The upper middle Eocene is marked by a rather gradual change from an inner neritic setting to more offshore conditions. High sporomorph influx and low-diversity/high-dominance dinocyst assemblages with prominent Deflandrea spp., indicating marked freshwater influence and corresponding eutrophic conditions and, possibly, sluggish circulation, characterize the older Eocene deposits. These evolve into more offshore, deeper marine environments with increased ventilation and bottom water current activity, with prominent Enneadocysta spp. (see also Shipboard Scientific Party, 2001c, and Röhl et al., submitted [N1]). The increased numbers of endemic Antarctic dinocyst species in this phase may indicate concomitant cooling and/or isolation of water masses, whereas warmer episodes may also be recognized. The E-O transition (35.5-33.3 Ma) is marked by a series of distinct stepwise environmental changes, seen to reflect cooling and coeval rapid deepening of the basin (Sluijs et al., this volume; Stickley et al., submitted [N2]). Combined evidence indicates increasing bottom water ventilation and the appearance of highly productive offshore surface waters in outer neritic to bathyal depositional settings associated with the deepening of the Tasmanian Gateway (Stickley et al., submitted [N2]). This trend culminated in the early Oligocene (33-30 Ma) when rigorous ventilation and/or oxygen-rich bottom waters precluded sedimentation of organic matter, despite overall high surface water productivity. The condensed pelagic calcareous sequence contains abundant siliceous microfossils and was deposited in an oceanic bathyal environment. Oligocene to present-day pelagic carbonates were deposited in well-ventilated open-ocean conditions.
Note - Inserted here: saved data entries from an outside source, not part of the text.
/-! ### updChannel -/

@[simp] theorem State.updChannel_pending (s : State) (b : Nat) (f : Channel → Channel) :
    (s.updChannel b f).pending = s.pending := rfl
@[simp] theorem State.updChannel_now (s : State) (b : Nat) (f : Channel → Channel) :
    (s.updChannel b f).now = s.now := rfl
@[simp] theorem State.updChannel_draws (s : State) (b : Nat) (f : Channel → Channel) :
    (s.updChannel b f).draws = s.draws := rfl
@[simp] theorem State.updChannel_power (s : State) (b : Nat) (f : Channel → Channel) :
    (s.updChannel b f).power = s.power := rfl
@[simp] theorem State.updChannel_tracker (s : State) (b : Nat) (f : Channel → Channel) :
    (s.updChannel b f).tracker = s.tracker := rfl
@[simp] theorem State.updChannel_machine (s : State) (b : Nat) (f : Channel → Channel) :
    (s.updChannel b f).machine = s.machine := rfl
@[simp] theorem State.updChannel_profiles (s : State) (b : Nat) (f : Channel → Channel) :
    (s.updChannel b f).profiles = s.profiles := rfl
@[simp] theorem State.updChannel_assign (s : State) (b : Nat) (f : Channel → Channel) :
    (s.updChannel b f).assign = s.assign := rfl
@[simp] theorem State.updChannel_store (s : State) (b : Nat) (f : Channel → Channel) :
    (s.updChannel b f).store = s.store := rfl
@[simp] theorem State.updChannel_player (s : State) (b : Nat) (f : Channel → Channel) :
    (s.updChannel b f).player = s.player := rfl
@[simp] theorem State.updChannel_lists (s : State) (b : Nat) (f : Channel → Channel) :
    (s.updChannel b f).lists = s.lists := rfl
@[simp] theorem State.updChannel_planner (s : State) (b : Nat) (f : Channel → Channel) :
    (s.updChannel b f).planner = s.planner := rfl
@[simp] theorem State.updChannel_channels (s : State) (b : Nat) (f : Channel → Channel) :
    (s.updChannel b f).channels = s.channels.modify (b - 1) f := rfl
@[simp] theorem State.updChannel_referencing (s : State) (b : Nat) (f : Channel → Channel) :
    (s.updChannel b f).referencing = s.referencing := rfl
@[simp] theorem State.updChannel_run (s : State) (b : Nat) (f : Channel → Channel) :
    (s.updChannel b f).run = s.run := rfl
@[simp] theorem State.updChannel_permitLine (s : State) (b : Nat) (f : Channel → Channel) :
    (s.updChannel b f).permitLine = s.permitLine := rfl
@[simp] theorem State.updChannel_link (s : State) (b : Nat) (f : Channel → Channel) :
    (s.updChannel b f).link = s.link := rfl

/-! ### mapChannels -/

@[simp] theorem State.mapChannels_pending (s : State) (f : Nat → Channel → Channel) :
    (s.mapChannels f).pending = s.pending := rfl
@[simp] theorem State.mapChannels_now (s : State) (f : Nat → Channel → Channel) : (s.mapChannels f).now = s.now := rfl
@[simp] theorem State.mapChannels_draws (s : State) (f : Nat → Channel → Channel) :
    (s.mapChannels f).draws = s.draws := rfl
@[simp] theorem State.mapChannels_power (s : State) (f : Nat → Channel → Channel) :
    (s.mapChannels f).power = s.power := rfl
@[simp] theorem State.mapChannels_tracker (s : State) (f : Nat → Channel → Channel) :
    (s.mapChannels f).tracker = s.tracker := rfl
@[simp] theorem State.mapChannels_machine (s : State) (f : Nat → Channel → Channel) :
    (s.mapChannels f).machine = s.machine := rfl
@[simp] theorem State.mapChannels_profiles (s : State) (f : Nat → Channel → Channel) :
    (s.mapChannels f).profiles = s.profiles := rfl
@[simp] theorem State.mapChannels_assign (s : State) (f : Nat → Channel → Channel) :
    (s.mapChannels f).assign = s.assign := rfl
@[simp] theorem State.mapChannels_store (s : State) (f : Nat → Channel → Channel) :
    (s.mapChannels f).store = s.store := rfl
@[simp] theorem State.mapChannels_player (s : State) (f : Nat → Channel → Channel) :
    (s.mapChannels f).player = s.player := rfl
@[simp] theorem State.mapChannels_lists (s : State) (f : Nat → Channel → Channel) :
    (s.mapChannels f).lists = s.lists := rfl
@[simp] theorem State.mapChannels_planner (s : State) (f : Nat → Channel → Channel) :
    (s.mapChannels f).planner = s.planner := rfl
@[simp] theorem State.mapChannels_channels (s : State) (f : Nat → Channel → Channel) :
    (s.mapChannels f).channels = mapFrom f 1 s.channels := rfl
@[simp] theorem State.mapChannels_referencing (s : State) (f : Nat → Channel → Channel) :
    (s.mapChannels f).referencing = s.referencing := rfl
@[simp] theorem State.mapChannels_run (s : State) (f : Nat → Channel → Channel) : (s.mapChannels f).run = s.run := rfl
@[simp] theorem State.mapChannels_permitLine (s : State) (f : Nat → Channel → Channel) :
    (s.mapChannels f).permitLine = s.permitLine := rfl
@[simp] theorem State.mapChannels_link (s : State) (f : Nat → Channel → Channel) :
    (s.mapChannels f).link = s.link := rfl

/-! ### elapse -/

@[simp] theorem State.elapse_pending (s : State) (dt : Nat) : (s.elapse dt).pending = s.pending := rfl
@[simp] theorem State.elapse_now (s : State) (dt : Nat) : (s.elapse dt).now = s.now + dt := rfl
@[simp] theorem State.elapse_draws (s : State) (dt : Nat) : (s.elapse dt).draws = s.draws := rfl
@[simp] theorem State.elapse_power (s : State) (dt : Nat) : (s.elapse dt).power = s.power := rfl
@[simp] theorem State.elapse_tracker (s : State) (dt : Nat) : (s.elapse dt).tracker = s.tracker := rfl
@[simp] theorem State.elapse_machine (s : State) (dt : Nat) : (s.elapse dt).machine = s.machine := rfl
@[simp] theorem State.elapse_profiles (s : State) (dt : Nat) : (s.elapse dt).profiles = s.profiles := rfl
@[simp] theorem State.elapse_assign (s : State) (dt : Nat) : (s.elapse dt).assign = s.assign := rfl
@[simp] theorem State.elapse_store (s : State) (dt : Nat) : (s.elapse dt).store = s.store := rfl
@[simp] theorem State.elapse_player (s : State) (dt : Nat) : (s.elapse dt).player = s.player := rfl
@[simp] theorem State.elapse_lists (s : State) (dt : Nat) : (s.elapse dt).lists = s.lists := rfl
@[simp] theorem State.elapse_planner (s : State) (dt : Nat) : (s.elapse dt).planner = s.planner := rfl
@[simp] theorem State.elapse_channels (s : State) (dt : Nat) : (s.elapse dt).channels = s.channels := rfl
@[simp] theorem State.elapse_referencing (s : State) (dt : Nat) : (s.elapse dt).referencing = s.referencing := rfl
@[simp] theorem State.elapse_run (s : State) (dt : Nat) : (s.elapse dt).run = s.run := rfl
@[simp] theorem State.elapse_permitLine (s : State) (dt : Nat) : (s.elapse dt).permitLine = s.permitLine := rfl
@[simp] theorem State.elapse_link (s : State) (dt : Nat) : (s.elapse dt).link = s.link := rfl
The curves of Figure F2 both confirm the broad trend of initial shallow-marine, near continental conditions, evolving into an open oceanic environment. Variations in both curves during the Maastrichtian-early Oligocene may be explained by the influence of eustatic sea level changes, as further research will possibly show in more detail (see also Röhl et al., submitted [N1]). A marginal marine, pro-deltaic setting during the Maastrichtian-middle Eocene matches the low-diversity dinocyst assemblages, with cyclic optima of peridinioid species like Alterbidinium, Cerodinium, Deflandrea, Phthanoperidinium, Spinidinium, and Vozzhennikovia spp. and gonyaulacoid taxa such as Enneadocysta, Operculodinium, and Spiniferites spp. The dinocyst assemblages in this part of the core are very similar to those recorded elsewhere from ancient pro-delta deposits (Brinkhuis et al., 1992; Brinkhuis, 1994). The middle and late Eocene are characterized by a slight increase in diversity, with more consistent occurrences of open-marine, neritic to offshore taxa like Enneadocysta spp., Thalassiphora pelagica, Cleistosphaeridium, and Hystrichokolpoma spp., besides increasing numbers of typical oceanic taxa like Nematosphaeropsis and Impagidinium spp. (cf. Fig. F2) (see also Röhl et al., submitted [N1]).
A general eutrophic nature of the surface waters influencing Site 1172 during the Paleogene is suggested from the high abundance of peridinioid, presumably heterotrophic, species (cf. Brinkhuis et al., 1992). This general pattern matches an initial pro-deltaic setting, changing into a more open-oceanic eutrophic (upwelling?) setting (see for further discussion Sluijs et al., this volume, and Stickley et al., submitted [N2]).